### Your objective
Only the lines with "atEvent" in the entries below belong in the answer; please copy them.

### Data for this task
+++++
-- ==== Sys2Proof/Machine/Scu.lean ====
section
/-! DEFINITION. The Speed Capture Unit (1.1): edges, the 1 ms update of the six speed channels, and the commands of the
family. -/
namespace Sys2Proof.Machine

/-- What a command answers. -/
abbrev Out := Host.Outcome State Fault Refusal

/-- The command of a table event: the block's own period when the event comes about in it, and nothing when the event
does not come about (assumption 5). -/
def atEvent (h : Happening) (fx : List Effect) (after before : State) : Out :=
  .next (if sawIn fx h then after else before)

/-- What an update finds at one channel: a stall, the third rejection, or recovery (R4, R5, R6). -/
inductive SpeedSign where
  | stall | fault | recovered
deriving DecidableEq, Repr

/-- The saturation limit of a channel's value (R3, R7). -/
def speedLimit : SpeedCh → Nat
  | .gnd => 9999
  | _ => 65535

/-- The dividend of a channel's speed for n periods (R3, R7). -/
def speedDividend : SpeedCh → Nat → Nat
  | .gnd, n => 3600000000 * n
  | _, n => 240000000 * n

/-- The rounded quotient of R3, R4 and R7 for n periods in t µs. For a divisor of 0 the specification states no result:
a free value (assumption 1). -/
def speedQuotient (ch : SpeedCh) (set : SpeedSetting) (n t : Nat) : Nat :=
  let dividend := speedDividend ch n
  if set.scale * t = 0 then Config.quotientByZero dividend else roundQuot dividend (set.scale * t)

/-- The distance of two values. -/
def distance (a b : Nat) : Nat := (a - b) + (b - a)

/-- The saturation mark after an update that stores a value (R3): set by a saturated value, cleared by one below the
limit. -/
def markAfter (ch : SpeedCh) (before saturated : Bool) (stored : Nat) : Bool :=
  if saturated then true else if stored < speedLimit ch then false else before

/-- An edge taken in a channel's capture (R2). -/
def captureEdge (time : Nat) (c : SpeedChannel) : SpeedChannel :=
  let t := max (c.newest.getD 0) time
  match c.refEdge with
  | none => { c with refEdge := some t, newest := some t, count := 0 }
  | some _ => { c with newest := some t, count := c.count + 1 }

/-- An update with N ≥ 1 (R3, R5, R6, R7). -/
def updateWithEdges (ch : SpeedCh) (set : SpeedSetting) (now : Nat) (c : SpeedChannel) :
    SpeedChannel × Option SpeedSign :=
  let span := c.newest.getD 0 - c.refEdge.getD 0
  let exact := speedQuotient ch set c.count span
  let saturated := speedLimit ch < exact
  let value := min (speedLimit ch) exact
  let taken : SpeedChannel :=
    { c with refEdge := c.newest, count := 0, computed := value, computedAt := now, computedCleared := false }
  let accepted : SpeedChannel :=
    { taken with
        accepted := value, acceptedAt := now, rejections := 0,
        saturated := markAfter ch c.saturated saturated value }
  match c.state with
  | .pending | .standstill => ({ accepted with state := .valid }, none)
  | .valid =>
    if distance value c.accepted ≤ set.maxChange * ((now - c.acceptedAt) / 1000) then (accepted, none)
    else
      let rejected : SpeedChannel :=
        { taken with rejections := c.rejections + 1, saturated := c.saturated || saturated }
      if c.rejections + 1 < 3 then (rejected, none)
      else ({ rejected with state := .fault, rejections := 3, recoveries := 0 }, some .fault)
  | .fault =>
    let plausible := c.computedCleared || distance value c.computed ≤ set.maxChange * ((now - c.computedAt) / 1000)
    let following : SpeedChannel :=
      { taken with accepted := value, saturated := markAfter ch c.saturated saturated value }
    if plausible then
      if c.recoveries + 1 < 50 then ({ following with recoveries := c.recoveries + 1 }, none)
      else ({ accepted with state := .valid, recoveries := 50 }, some .recovered)
    else ({ following with recoveries := 0 }, none)

/-- An update with N = 0 (R4, R7): the decay bound, and the stall. -/
def updateWithoutEdges (ch : SpeedCh) (set : SpeedSetting) (now : Nat) (c : SpeedChannel) :
    SpeedChannel × Option SpeedSign :=
  let e := now - c.newest.getD 0
  let bound := speedQuotient ch set 1 e
  let still : SpeedChannel :=
    { c with state := .standstill, accepted := 0, refEdge := none, count := 0, rejections := 0, saturated := false }
  if set.stall * 1000 < e then
    match c.state with
    | .pending | .valid => (still, some .stall)
    | .standstill => (c, none)
    | .fault =>
      ({ c with
          computed := 0, computedCleared := true, accepted := 0, refEdge := none, count := 0, recoveries := 0,
          saturated := false }, some .stall)
  else
    match c.state with
    | .pending | .standstill => (c, none)
    | .valid => if bound < c.accepted then ({ c with accepted := bound, saturated := false }, none) else (c, none)
    | .fault =>
      let value := min c.computed bound
      ({ c with
          computed := value, accepted := value,
          saturated := markAfter ch c.saturated false value }, none)

/-- One channel at a 1 ms update (R2). -/
def updateSpeed (ch : SpeedCh) (set : SpeedSetting) (now : Nat) (c : SpeedChannel) : SpeedChannel × Option SpeedSign :=
  if c.count = 0 then updateWithoutEdges ch set now c else updateWithEdges ch set now c

/-- A channel's four words in the live status area (2.6.5). The words 0x0C58 to 0x0C5F after the last channel are not written
(assumption 64). -/
def speedWords (ch : SpeedCh) (c : SpeedChannel) : List (Nat × Word) :=
  layWords (0x0C40 + 4 * speedChIndex ch)
    [w16 (speedStateCode c.state), w16 c.accepted, w16 (flag c.saturated), 0]

/-- What an update hands out for one channel: the notice of its sign (R5, R6), and its words (R1). -/
def speedEffects (ch : SpeedCh) (c : SpeedChannel) (sign : Option SpeedSign) : List Effect :=
  let ref := w16 (speedChIndex ch)
  (match sign with
    | none => []
    | some .stall => [.saw (.speedStall ch)]
    | some .fault => [.saw (.speedFault ch), .notice .scu .speedFault ref]
    | some .recovered => [.saw (.speedRecovered ch), .notice .scu .speedRecovered ref])
    ++ [.words (speedWords ch c)]

/-- SCU's 1 ms update (R2 to R7). While no working copy exists no value is computed (R8). -/
def scuRun (s : State) : Run Scu :=
  let now := s.scu.now + 1000
  match s.wc with
  | none => ⟨{ s.scu with now := now }, []⟩
  | some wc =>
    let results := perSpeedOf (fun ch =>
      updateSpeed ch (perSpeedGet wc.speed ch) now (perSpeedGet s.scu.channels ch))
    ⟨{ channels := perSpeedOf (fun ch => (perSpeedGet results ch).1), now := now },
      speedChList.flatMap (fun ch =>
        speedEffects ch (perSpeedGet results ch).1 (perSpeedGet results ch).2)⟩

/-- SCU's update brought into the state. -/
def commitScu (s : State) (r : Run Scu) : State := applyEffects (setScu s r.st) r.fx

/-- SPEED_EDGE (R2): an edge on a speed input, in whatever state and with or without a working copy. -/
def execSpeedEdge (ch : SpeedCh) (at_ : Nat) (s : State) : Out :=
  let channels := s.scu.channels
  .next (setScu s { s.scu with
    channels := perSpeedSet channels ch (captureEdge (s.scu.now + at_) (perSpeedGet channels ch)) })

/-- SPEED_UPDATE (R3): the 1 ms update of every channel. -/
def execSpeedUpdate (s : State) : Out := .next (commitScu s (scuRun s))

/-- SPEED_STALL (R4): the update at which the channel stalls. -/
def execSpeedStall (ch : SpeedCh) (s : State) : Out :=
  let r := scuRun s
  atEvent (.speedStall ch) r.fx (commitScu s r) s

/-- SPEED_FAULT (R5): the update that makes the third consecutive rejection. -/
def execSpeedFault (ch : SpeedCh) (s : State) : Out :=
  let r := scuRun s
  atEvent (.speedFault ch) r.fx (commitScu s r) s

/-- SPEED_RECOVERED (R6): the update that makes the fiftieth consecutive plausible value. -/
def execSpeedRecovered (ch : SpeedCh) (s : State) : Out :=
  let r := scuRun s
  atEvent (.speedRecovered ch) r.fx (commitScu s r) s

end Sys2Proof.Machine
end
+++++
### Response to this task
def atEvent (h : Happening) (fx : List Effect) (after before : State) : Out :=
  atEvent (.speedStall ch) r.fx (commitScu s r) s
  atEvent (.speedFault ch) r.fx (commitScu s r) s
  atEvent (.speedRecovered ch) r.fx (commitScu s r) s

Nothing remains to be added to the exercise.